Quizá los Reyes Sacerdotes sean también lo bastante humanos como para ser vanidosos, si es que realmente se trata de seres humanos, pues jamás han sido vistos por nadie. Quizá sean lo suficientemente vanidosos como para desear que usted, lector, se entere de su existencia, si bien sólo de una manera tal que le imposibilite tomar en serio mi relato. Quizás en el Lugar Sagrado exista el humor o la ironía. Pues aun si me creyera ¿qué podría hacer usted? Nada. Usted, con su tecnología primitiva de la que se siente tan orgulloso, por lo menos durante mil años no podría hacer nada; y para entonces, si los Reyes Sacerdotes así lo desearan, este planeta ya habría encontrado desde tiempo atrás un nuevo Sol y nuevos pueblos para sus verdes prados.

3. El Tarn

—¡Eh! —exclamó Torm, un miembro bastante poco típico de la Casta de los Escribas, y se cubrió la cabeza con su túnica como si ya no soportara verme— ¡Sí! —exclamó y dejó entrever un mechón de cabello rubio entre los pliegues de la tela—. Sí, me lo he merecido. ¿Por qué, yo, un idiota, siempre tendré que vérmelas con idiotas? ¿Acaso no tengo otras cosas más importantes que hacer? ¿Acaso no aguardan aquí mil rollos escritos el momento de ser descifrados?
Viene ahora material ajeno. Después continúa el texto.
/-- A request whose parameters have the fixed width of its code. -/
theorem of_fixed {i : Instr} {c : ReqCode} {r : ReqHeader} {ps : List Byte} {n : Nat}
    (h : requestPartsOf i = some (c, r, ps)) (hr : lengthRule c = .fixed n) (hn : ps.length = n) : Statement i := by
  intro _ c' r' ps' hp
  rw [h] at hp
  cases hp
  simp [lengthFits, hr, hn]

/-- A request without parameters, whichever its target. -/
theorem of_none {i : Instr} {c : ReqCode} {r : ReqHeader} (h : requestPartsOf i = some (c, r, []))
    (hr : lengthRule c = .byTarget 0 0) : Statement i := by
  intro _ c' r' ps' hp
  rw [h] at hp
  cases hp
  simp [lengthFits, hr]

/-- A run of items of one width is as long as its count says. -/
theorem flatMap_length {α : Type} (f : α → List Byte) (n : Nat) (hf : ∀ x, (f x).length = n) (l : List α) :
    (l.flatMap f).length = n * l.length := by
  induction l with
  | nil => rfl
  | cons x xs ih => simp [List.flatMap_cons, hf, ih, Nat.mul_add, Nat.add_comm]

/-- A list whose count travels in one byte (R177). -/
theorem of_list {i : Instr} {c : ReqCode} {r : ReqHeader} {α : Type} {f : α → List Byte} {l : List α}
    {front : List Byte} {before item : Nat} (h : requestPartsOf i = some (c, r, front ++ counted f l))
    (hr : lengthRule c = .list before item) (hb : front.length = before) (hf : ∀ x, (f x).length = item)
    (hl : i.wf = true → l.length < 256) : Statement i := by
  intro hw c' r' ps' hp
  rw [h] at hp
  cases hp
  have hn : (front ++ counted f l)[before]? = some (BitVec.ofNat 8 l.length) := by
    rw [List.getElem?_append_right (by omega), hb, Nat.sub_self]
    rfl
  simp only [lengthFits, hr, hn]
  simp only [counted, List.length_append, flatMap_length f item hf, hb, u8, List.length_cons, List.length_nil,
    BitVec.toNat_ofNat, Nat.mod_eq_of_lt (hl hw), decide_eq_true_eq]
  omega

/-- The statement for coldReset. -/
theorem coldReset : Statement .coldReset := of_event rfl

/-- The statement for trunkUp. -/
theorem trunkUp : Statement .trunkUp := of_event rfl

/-- The statement for trunkLoss. -/
theorem trunkLoss : Statement .trunkLoss := of_event rfl

/-- The statement for requestPacketReceived. -/
theorem requestPacketReceived (pkt : Packet) : Statement (.requestPacketReceived pkt) := of_event rfl

/-- The statement for badRequest. -/
theorem badRequest : Statement .badRequest := of_event rfl

/-- The statement for packetSendEnd. -/
theorem packetSendEnd : Statement .packetSendEnd := of_event rfl

/-- The statement for imageQueueTakesPacket. -/
theorem imageQueueTakesPacket (p : Port) : Statement (.imageQueueTakesPacket p) := of_event rfl

/-- The statement for answeredSlotReplyOffer. -/
theorem answeredSlotReplyOffer : Statement .answeredSlotReplyOffer := of_event rfl

/-- The statement for identify. -/
theorem identify (r : ReqHeader) : Statement (.identify r) := of_fixed rfl rfl rfl

/-- The statement for timeRead. -/
theorem timeRead (r : ReqHeader) : Statement (.timeRead r) := of_fixed rfl rfl rfl

/-- The statement for partReset. -/
theorem partReset (r : ReqHeader) : Statement (.partReset r) := of_fixed rfl rfl rfl
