theorem execHardShort_linksHold (e : execHardShort p current s = .next t) (l : s.hub.LinksHold) : t.hub.LinksHold :=
  State.senseCurrent_linksHold e l l

end

end

theorem Hub.phaseOver_not_on {h : Hub} {p : Port} {x : PowerState} {duration : Nat} (due : h.phaseOver p x duration = true)
    (other : x ≠ .on) : (h.pw p).state ≠ .on := by
  simp only [Hub.phaseOver, Bool.and_eq_true, decide_eq_true_eq] at due
  rwa [due.1]

/-- Every command keeps the law of links: a link leaves DOWN where its port becomes ON alone; it is dropped, with all that
uses it, before or as its port leaves ON; and motions, triggers and slots come on an established link alone. -/
theorem exec_linksHold (i : Instr) (s t : State) (e : exec i s = .next t) (l : s.hub.LinksHold) : t.hub.LinksHold := by
  have ends := Hub.linksHold_ends
  cases i with
  | coldReset => exact ends.event e (Hub.coldReset_linksHold _)
  | trunkUp => exact ends.when e l fun _ => Hub.trunkReturns_linksHold _ l
  | trunkLoss => exact ends.when e l fun _ => Hub.trunkLost_linksHold _ l
  | requestPacketReceived pkt => exact ends.when e l fun _ => (Hub.arrive_linksKept pkt).holds l
  | badRequest => exact ends.badRequest (fun l => l) e l
  | packetSendEnd => exact ends.when e l fun _ => Hub.sendEnd_linksHold _ l
  | imageQueueTakesPacket p => exact ends.when e l fun _ => Hub.LinksKept.holds (.of_items (by simp [Hub.linkItems]) (by simp)) l
  | answeredSlotReplyOffer =>
    exact ends.when e l fun _ =>
      Hub.LinksKept.holds (.of_waits (by simp [Hub.linkItems]) (s.hub.offerAnswered_slotsPass none).waitsKept) l
  | identify r | timeRead r => exact ends.take (forHub_keeps fun _ l => l) e l
  | partReset r => exact ends.take (forHub_keeps fun _ l => l) e l
  | readEvents r => exact ends.take (forEither_keeps fun p h => (h.readEvents_linksKept p).holds) e l
  | noticeSet r kinds => exact ends.take (forHub_keeps fun h => (h.noticeSet_linksKept kinds).holds) e l
  | isolate r action => exact ends.take (forPort_keeps fun p _ => Hub.isolate_linksHold p action) e l
  | portRead r | dropHistoryRead r | lensRead r | frameList r => exact ends.take (forPort_keeps fun _ _ l => l) e l
  | linkSet r degrade drop => exact ends.take (forPort_keeps fun p _ => (Hub.linkSet_linksKept p _ _).holds) e l
  | linkTest r count => exact ends.take (forPort_keeps fun p _ => (Hub.linkTest_linksKept p _).holds) e l
  | attrRead r address count | attrWrite r address words =>
    exact ends.takeLater (passFor_keeps fun p _ => Hub.passThrough_linksHold p _ _ _ _) e l
  | passThroughTimeout slot => exact ends.when e l fun _ => (s.hub.answerSlot_linksKept slot _ _).holds l
  | budgetSet r budget => exact ends.take (forHub_keeps fun _ => Hub.budgetSet_linksHold budget) e l
  | portPowerSet r grant limit priority allowance =>
    exact ends.take (forPort_keeps fun p _ => (Hub.portPowerSet_linksKept p _ _ _ _).holds) e l
  | powerOn r => exact ends.take (forPort_keeps fun p _ => Hub.powerOn_linksHold p) e l
  | powerOff r => exact ends.take (forPort_keeps fun p _ => Hub.powerOff_linksHold p) e l
  | detectionEnd p load =>
    exact ends.when e l fun due => Hub.detected_linksHold (Hub.phaseOver_not_on due (by decide)) l
  | rampOutputReached p output => exact ends.when e l fun _ => Hub.rampReached_linksHold p l
  | rampFail p output => exact ends.when e l fun _ => Hub.trip_linksHold p _ l
  | overcurrentRise p current => exact execOvercurrentRise_linksHold e l
  | overcurrentFall p current => exact execOvercurrentFall_linksHold e l
  | trip p current => exact execTrip_linksHold e l
  | hardShort p current => exact execHardShort_linksHold e l
  | cooldownEnd p =>
    refine ends.when e l fun due => Hub.cooldownOver_linksHold ?_ l
    simp only [Hub.cooldownDue, Bool.and_eq_true, decide_eq_true_eq] at due
    simp [due.1.1]
  | supplySample mv => exact ends.event e (Hub.supplySample_linksHold mv l)
  | trainingAttemptEnd p =>
    refine ends.when e l fun due => Hub.attemptEnd_linksHold ?_ l
    simp only [Bool.and_eq_true, decide_eq_true_eq] at due
    exact due.1
  | lockReply p => exact ends.when e l fun training => (Hub.lockReply_linksKept (by simpa using training)).holds l
  | lossOfLock p => exact ends.when e l fun up => Hub.lossOfLock_linksHold up l
  | errorWindowEnd p => exact ends.when e l fun _ => (s.hub.windowEnd_linksKept p).holds l
  | badUpstreamPacket p bytes => exact ends.when e l fun _ => (Hub.badPacket_linksKept p).holds l
  | frameStart p number width height id => exact execFrameStart_linksHold e l
  | line p number pixels => exact execLine_linksHold e l
  | frameEnd p linesSent status => exact execFrameEnd_linksHold e l
  | fillDeadline p => exact execFillDeadline_linksHold e l
  | ack p sequence => exact ends.when e l fun _ => (s.hub.ackTaken_linksKept p _).holds l
  | ackWaitEnd p => exact ends.when e l fun _ => (s.hub.waitEnds_linksKept p).holds l
  | downstreamMessageSent p => exact ends.when e l fun _ => (s.hub.messageSent_linksKept p).holds l
  | attrReply p attr status words => exact ends.when e l fun _ => (Hub.attrReply_linksKept p _ _ _).holds l
  | lensReport p axis position kind => exact ends.when e l fun _ => (s.hub.lensReport_linksKept p _ _ _).holds l
  | lensDeadline p axis => exact ends.when e l fun _ => (s.hub.axisTimeout_linksKept p axis).holds l
  | lensProfileLoad r focus zoom iris =>
    exact ends.take (forPort_keeps fun p _ => (Hub.lensProfileLoad_linksKept p _ _ _).holds) e l
  | lensHome r axis => exact ends.take (forPort_keeps fun p _ => Hub.lensHome_linksHold p axis) e l
  | lensMove r axis target => exact ends.take (forPort_keeps fun p _ => Hub.lensMove_linksHold p axis target) e l
  | lensStop r axis => exact ends.take (forPort_keeps fun p _ => Hub.lensStop_linksHold p axis) e l
  | focusTableLoad r stop zoom points =>
    exact ends.take (forPort_keeps fun p _ => (Hub.focusTableLoad_linksKept p _ _ _).holds) e l
  | lensFocusDistance r d => exact ends.take (forPort_keeps fun p _ => Hub.lensFocusDistance_linksHold p d) e l
  | encoderStep a b => exact ends.event e (Hub.encoderStep_linksHold a b l)
  | triggerTimeout p => exact ends.when e l fun _ => (Hub.triggerTimeout_linksKept p).holds l
  | triggerLineRise n | triggerLineFall n => exact ends.when e l fun _ => l
  | filterTimeEnd n => exact ends.when e l fun _ => Hub.fireLine_linksHold n l
  | encoderSet r value => exact ends.take (forHub_keeps fun _ => (Hub.encoderSet_linksKept value).holds) e l
  | triggerLineSet r line filter => exact ends.take (forHub_keeps fun _ => (Hub.triggerLineSet_linksKept _ _).holds) e l
  | triggerSet r source pitch phase direction policy timeout =>
    exact ends.take (forPort_keeps fun p _ => (Hub.triggerSet_linksKept p _ _ _ _ _ _).holds) e l
  | triggerSoft r mask => exact ends.take (forHub_keeps fun _ => Hub.triggerSoft_linksHold mask) e l
  | triggerRead r | faultRead r => exact ends.take (forEither_keeps fun _ _ l => l) e l
  | cableTypeSet r type speed polarity threshold =>
    exact ends.take (forHub_keeps fun _ => (Hub.cableTypeSet_linksKept _ _ _ _).holds) e l
  | portCableSet r type length tolerance offset =>
    exact ends.take (forPort_keeps fun p _ => (Hub.portCableSet_linksKept p _ _ _ _).holds) e l
  | autoSweepSet r flags sweep => exact ends.take (forPort_keeps fun p _ => (Hub.autoSweepSet_linksKept p _ _).holds) e l
  | sweepRequest r sweep first => exact ends.take (forPort_keeps fun p _ => Hub.sweepRequest_linksHold p _ _) e l
  | settlingEnd n => exact execSettlingEnd_linksHold e l
  | shot n trace => exact execShot_linksHold e l
  | repeatIntervalEnd n => exact execRepeatIntervalEnd_linksHold e l
  | sweepCancel r => exact ends.take (forPort_keeps fun p _ => Hub.cancelSweep_linksHold p) e l
  | faultClear r => exact ends.take (forPort_keeps fun p _ => (Hub.faultClear_linksKept p).holds) e l
  | ringSet r start length timeout => exact ends.take (forPort_keeps fun p _ => (Hub.ringSet_linksKept p _ _ _).holds) e l
  | frameHold r number => exact ends.take (forPort_keeps fun p _ => (Hub.frameHold_linksKept p _).holds) e l
  | frameRelease r number => exact ends.take (forPort_keeps fun p _ => (Hub.frameRelease_linksKept p _).holds) e l
  | viewLoad r view params => exact ends.take (forHub_keeps fun _ => (Hub.viewLoad_linksKept _ _).holds) e l
  | viewBind r view => exact ends.take (forPort_keeps fun p _ => (Hub.viewBind_linksKept p _).holds) e l
  | viewUnbind r | pipeReset r => exact ends.take (forPort_keeps fun _ _ l => l) e l
  | coefSelect r table => exact ends.take (forHub_keeps fun _ => (Hub.coefSelect_linksKept _).holds) e l
  | coefWrite r values => exact ends.take (forHub_keeps fun _ => (Hub.coefWrite_linksKept _).holds) e l
  | frameResend r number view => exact ends.take (forPort_keeps fun p _ => (Hub.frameResend_linksKept s.dram p _ _).holds) e l
  | egressSet r settings => exact ends.take (forEither_keeps fun p _ => (Hub.egressSet_linksKept settings p).holds) e l

/-- Settles O10: every command keeps the law, and a microsecond of hub time changes neither links nor what uses them. -/
theorem linksFollowPower : Obligations.LinksFollowPower := by
  intro s t l e
  unfold step at e
  split at e
  case h_1 => cases e; exact l
  case h_2 i rest _ => exact exec_linksHold i { s with pending := rest } t e l

end Sys2Proof.Machine

/-! # Updates of one port's items, composed -/

namespace Sys2Proof.Machine

theorem vmod_vmod {α : Type} {n : Nat} (v : Vector α n) (i : Fin n) (f g : α → α) :
    vmod (vmod v i f) i g = vmod v i fun x => g (f x) := by
  simp [vmod, vset, vget]

/-- An update depends on what its function does to the item that stands there. -/
theorem vmod_congr {α : Type} {n : Nat} {v : Vector α n} {i : Fin n} {f g : α → α} (e : f (vget v i) = g (vget v i)) :
    vmod v i f = vmod v i g := by
  simp only [vmod, e]

section
variable {h : Hub} {p : Port}

theorem Hub.modLink_modLink (f g : LinkCtl → LinkCtl) : (h.modLink p f).modLink p g = h.modLink p fun l => g (f l) := by
  simp only [Hub.modLink, vmod_vmod]

theorem Hub.modLink_congr {f g : LinkCtl → LinkCtl} (e : f (h.lk p) = g (h.lk p)) : h.modLink p f = h.modLink p g := by
  simp only [Hub.modLink, vmod_congr e]

theorem Hub.modFrames_modFrames (f g : PortFrames → PortFrames) :
    (h.modFrames p f).modFrames p g = h.modFrames p fun x => g (f x) := by
  simp only [Hub.modFrames, vmod_vmod]

theorem Hub.modFrames_congr {f g : PortFrames → PortFrames} (e : f (h.fr p) = g (h.fr p)) :
    h.modFrames p f = h.modFrames p g := by
  simp only [Hub.modFrames, vmod_congr e]

end

end Sys2Proof.Machine

/-! # The settings of the link (R26, R32) -/

namespace Sys2Proof.Machine

theorem within_iff {lo hi n : Nat} : within lo hi n = true ↔ lo ≤ n ∧ n ≤ hi := by simp [within]

section
variable {h : Hub} {p : Port} {degrade drop count : Nat}

theorem Hub.linkSet_of_range (fits : 1 ≤ degrade ∧ degrade ≤ 255 ∧ 1 ≤ drop ∧ drop ≤ 15) :
    h.linkSet p degrade drop =
      (h.modLink p fun l => { l with degradeAt := degrade, dropAt := drop }, okWith (u8 degrade ++ u8 drop)) := by
  obtain ⟨e1, e2, d1, d2⟩ := fits
  simp [Hub.linkSet, within, e1, e2, d1, d2]

theorem Hub.linkSet_of_not_range (misses : ¬ (1 ≤ degrade ∧ degrade ≤ 255 ∧ 1 ≤ drop ∧ drop ≤ 15)) :
    h.linkSet p degrade drop = (h, refuse .range) := by
  simp only [Hub.linkSet, Bool.and_eq_true, within_iff, and_assoc, if_neg misses]

theorem Hub.linkTest_of_not_range (misses : ¬ (1 ≤ count ∧ count ≤ 15)) : h.linkTest p count = (h, refuse .range) := by
  simp [Hub.linkTest, mt within_iff.mp misses]

theorem Hub.linkTest_of_down (fits : within 1 15 count = true) (down : (h.lk p).established = false) :
    h.linkTest p count = (h, refuse .linkDown) := by
  simp [Hub.linkTest, fits, down]

theorem Hub.linkTest_of_up (fits : within 1 15 count = true) (up : (h.lk p).established = true) :
    h.linkTest p count = (h.modLink p fun l => { l with testCount := count }, okWith (u8 count)) := by
  simp [Hub.linkTest, fits, up]

end

/-- Settles O35: each outcome is the owner's answer on the hub whose head request is taken. -/
theorem linkSettingsReplaced : Obligations.LinkSettingsReplaced := by
  intro s r pkt p e d n
  refine ⟨fun asked => ⟨fun fits => ?set, fun misses => ?setRange⟩,
    fun asked => ⟨fun misses => ?testRange, fun lo hi down => ?testDown, fun lo hi up => ?test⟩⟩
  case set => exact State.answers_forPort rfl rfl asked (Hub.linkSet_of_range fits)
  case setRange => exact State.answers_forPort rfl rfl asked (Hub.linkSet_of_not_range misses)
  case testRange => exact State.answers_forPort rfl rfl asked (Hub.linkTest_of_not_range misses)
  case testDown => exact State.answers_forPort rfl rfl asked (Hub.linkTest_of_down (within_iff.mpr ⟨lo, hi⟩) down)
  case test => exact State.answers_forPort rfl rfl asked (Hub.linkTest_of_up (within_iff.mpr ⟨lo, hi⟩) up)

end Sys2Proof.Machine

/-! # Automatic sweeps of a powered port (R55, R67) -/

namespace Sys2Proof.Machine

section
variable {h : Hub} {p : Port}

/-- A departure from ON of a port whose link is DOWN leaves the links as they are (R20). -/
theorem Hub.leftOn_link_of_down (down : (h.lk p).state = .down) : (h.leftOn p).link = h.link := by
  simp only [Hub.leftOn, Hub.linkPowerLost, down]
  exact h.lensPowerLost_link p (by simp [LinkCtl.established, down])

/-- An engine takes an entry to RUNNING: no port that is swept or waits for its sweep becomes IDLE. -/
theorem Hub.engineTakes_swept (e : EngineNo) (busy : (h.cb p).sweepStatus ≠ .idle) :
    ((h.engineTakes e).cb p).sweepStatus ≠ .idle := by
  unfold Hub.engineTakes
  split
  case h_1 q rest _ _ =>
    by_cases same : p = q.port
    · subst same; simp
    · rw [Hub.modCable_cb_ne _ _ _ same]
      exact busy
  case h_2 => exact busy

/-- A port whose entry joins the queue is QUEUED, or RUNNING at once. -/
theorem Hub.enqueueSweep_swept (params : SweepParams) (origin : SweepOrigin) :
    ((h.enqueueSweep p params origin).cb p).sweepStatus ≠ .idle := by
  unfold Hub.enqueueSweep
  exact Hub.engineTakes_swept 1 (Hub.engineTakes_swept 0 (by simp))
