-- ==== Sys2Proof/Decode.lean ====
section
/-! DEFINITION. spec/opcode_table.json gives none of its 66 rows any bits (every row's "fields" is empty): the part's
commands are events, not words. So no word spells a command, and the table's decoder answers none on every word. The
Cell Link's frames, which do have codes, are read in Machine/LinkCmds.lean by R183 to R187. -/
namespace Sys2Proof

/-- The command that a word spells by the table's bits: none, since the table gives no row any bits. -/
def decodeTableWord (_nbits _w : Nat) : Option Instr := none

end Sys2Proof
end

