-- ==== Sys2Proof/Machine/FaultOps.lean ====
section
/-! DEFINITION. The Fault Register: latching with the blocks' responses (R171, R173, R174), and clearing (R172). -/
namespace Sys2Proof.Machine

/-- The fault set has changed: it is replaced and its FAULT notice is queued (R175). -/
def State.changeFaults (s : State) (f : FaultSet) : State := (s.setFaults f).notify (.fault f)

/-- The stop begins (R173): grant revoked and requests dropped (R162), cycle (R116), gauge (R95), Infeed (R125) and Jogger
(R149) halted. The order among the blocks, which nothing shows, is log 29. -/
def State.stopBegin (s : State) : State :=
  let s := s.revoke.stopCycle.interruptGauge
  let s := s.setInfeed s.infeed.interrupt
  s.setJogger s.jogger.stop

/-- A guillotine station fault's effects (R174): the gauge interrupted (R95), a step in AWAIT_START back in PREPARE (R67), a CUT
cycle before KNIFE_BOTTOM aborted (R115). -/
def State.guillotineBegin (s : State) : State :=
  let s := s.interruptGauge.backToPrepare
  if s.cycle.purpose = some .cut then s.abortCycle true else s

/-- A latching (R171): a kind already in the set changes nothing; another is added, its FAULT notice queued, and the blocks act
(R173, R174). The jogger's station faults are acted on by the Jogger, which latches them itself. -/
def State.latch (s : State) (k : FaultKind) : State :=
  if s.faults.has k then s
  else
    let s := s.changeFaults (s.faults.put k true)
    if k.isStop then s.stopBegin
    else if k.isGuillotine then s.guillotineBegin
    else if k.isInfeed then s.interruptInfeed
    else s

/-- One of the axis's own three faults (R85, R93, R97): the axis is FAULTED, the fault is latched, and a reference run in
progress ends ABORTED (R95), its STEP notice behind the FAULT notice (R175). -/
def State.axisFault (s : State) (k : FaultKind) (valid : Bool) : State :=
  let run := s.gauge.refRun
  let s := (s.faultAxis valid).latch k
  match run with
  | some r => s.refNotice r .aborted
  | none => s

/-- The faults that stay at a CLEAR: those whose clear condition does not hold (R170, R172). -/
def State.uncleared (s : State) : FaultSet :=
  { FaultSet.none with
    eStop := s.faults.eStop && s.on .eStop
    hydPressure := s.faults.hydPressure && !s.on .hydReady
    transferTimeout := s.faults.transferTimeout && !s.on .loadInPlace && !s.on .pusherHome }

/-- A CLEAR on the fault set (R172): the removals together are one change, with one FAULT notice. -/
def State.clearFaults (s : State) : State :=
  if s.uncleared = s.faults then s else s.changeFaults s.uncleared

/-- A pile put back in TURNING, of which no ream has been taken (R137): a reading in range replaces P and R, the division is
made again, and the motion list anew from the present orientation; another latches PILE_BAD again. A motion that holds the
grant runs to a done that changes no record (log 15). -/
def State.resumeTurning (s : State) (p : PileRec) (reading : Nat) : State :=
  if pileInRange reading then
    let running := if s.arbiter.holder = some .turn then s.infeed.turnerMotion else none
    let whole : PileRec := { p with height := reading, remaining := reading }
    s.setInfeed
      { s.infeed with
        pileLost := false
        pile := some (whole.recount (s.entry p.job))
        motions := motionsFor p.orient
        turnerOrphan := running }
  else s.latch .pileBad

/-- A pile put back in READY (R137): before any pick as in TURNING; after one the reading is the new remaining height, divided
again, and a pile found exhausted drops an owed PICK. -/
def State.resumeReady (s : State) (p : PileRec) (reading : Nat) : State :=
  if p.picked = 0 then
    if pileInRange reading then
      let whole : PileRec := { p with height := reading, remaining := reading }
      s.setInfeed { s.infeed with pileLost := false, pile := some (whole.recount (s.entry p.job)) }
    else s.latch .pileBad
  else
    let s := s.setInfeed { s.infeed with pileLost := false }
    let q := ({ p with remaining := reading } : PileRec).redivide
    let s := s.storePile q
    if q.exhausted && s.infeed.lift = .picking then s.dropPick else s

/-- A pile put back is read (R137) once PILE_PRESENT is active and PILE_BAD is out of the set, and the pile-lost mark becomes no.
Outside TURNING and READY (a pile exhausted by a PICK repeated while it was away) the reading changes no record. -/
def pileBack (s : State) : Option State :=
  if s.infeed.pileLost && s.on .pilePresent && !s.faults.pileBad then
    match s.infeed.turner, s.infeed.pile with
    | .turning, some p => some (s.resumeTurning p s.channels.pileTop)
    | .ready, some p => some (s.resumeReady p s.channels.pileTop)
    | _, _ => some (s.setInfeed { s.infeed with pileLost := false })
  else none

end Sys2Proof.Machine
end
—No me lo preguntes a mí —dije.

—¡Pues mira! —exclamó desesperado, e hizo un gesto de desconsuelo. En todo Gor no había visto una habitación tan desordenada. La ancha mesa de madera estaba cubierta de papeles y tinteros; el suelo, hasta el último centímetro cuadrado, estaba lleno de rollos, y otros, cientos quizá, se hallaban apilados sobre estantes. Una de las ventanas había sido agrandada violentamente, y yo me imaginaba a Torm con un martillo, golpeando iracundo la pared para obtener más luz para su trabajo. Debajo de la mesa había un brasero con carbones ardientes que le calentaban los pies, peligrosamente cerca de sus rollos eruditos, que cubrían el suelo.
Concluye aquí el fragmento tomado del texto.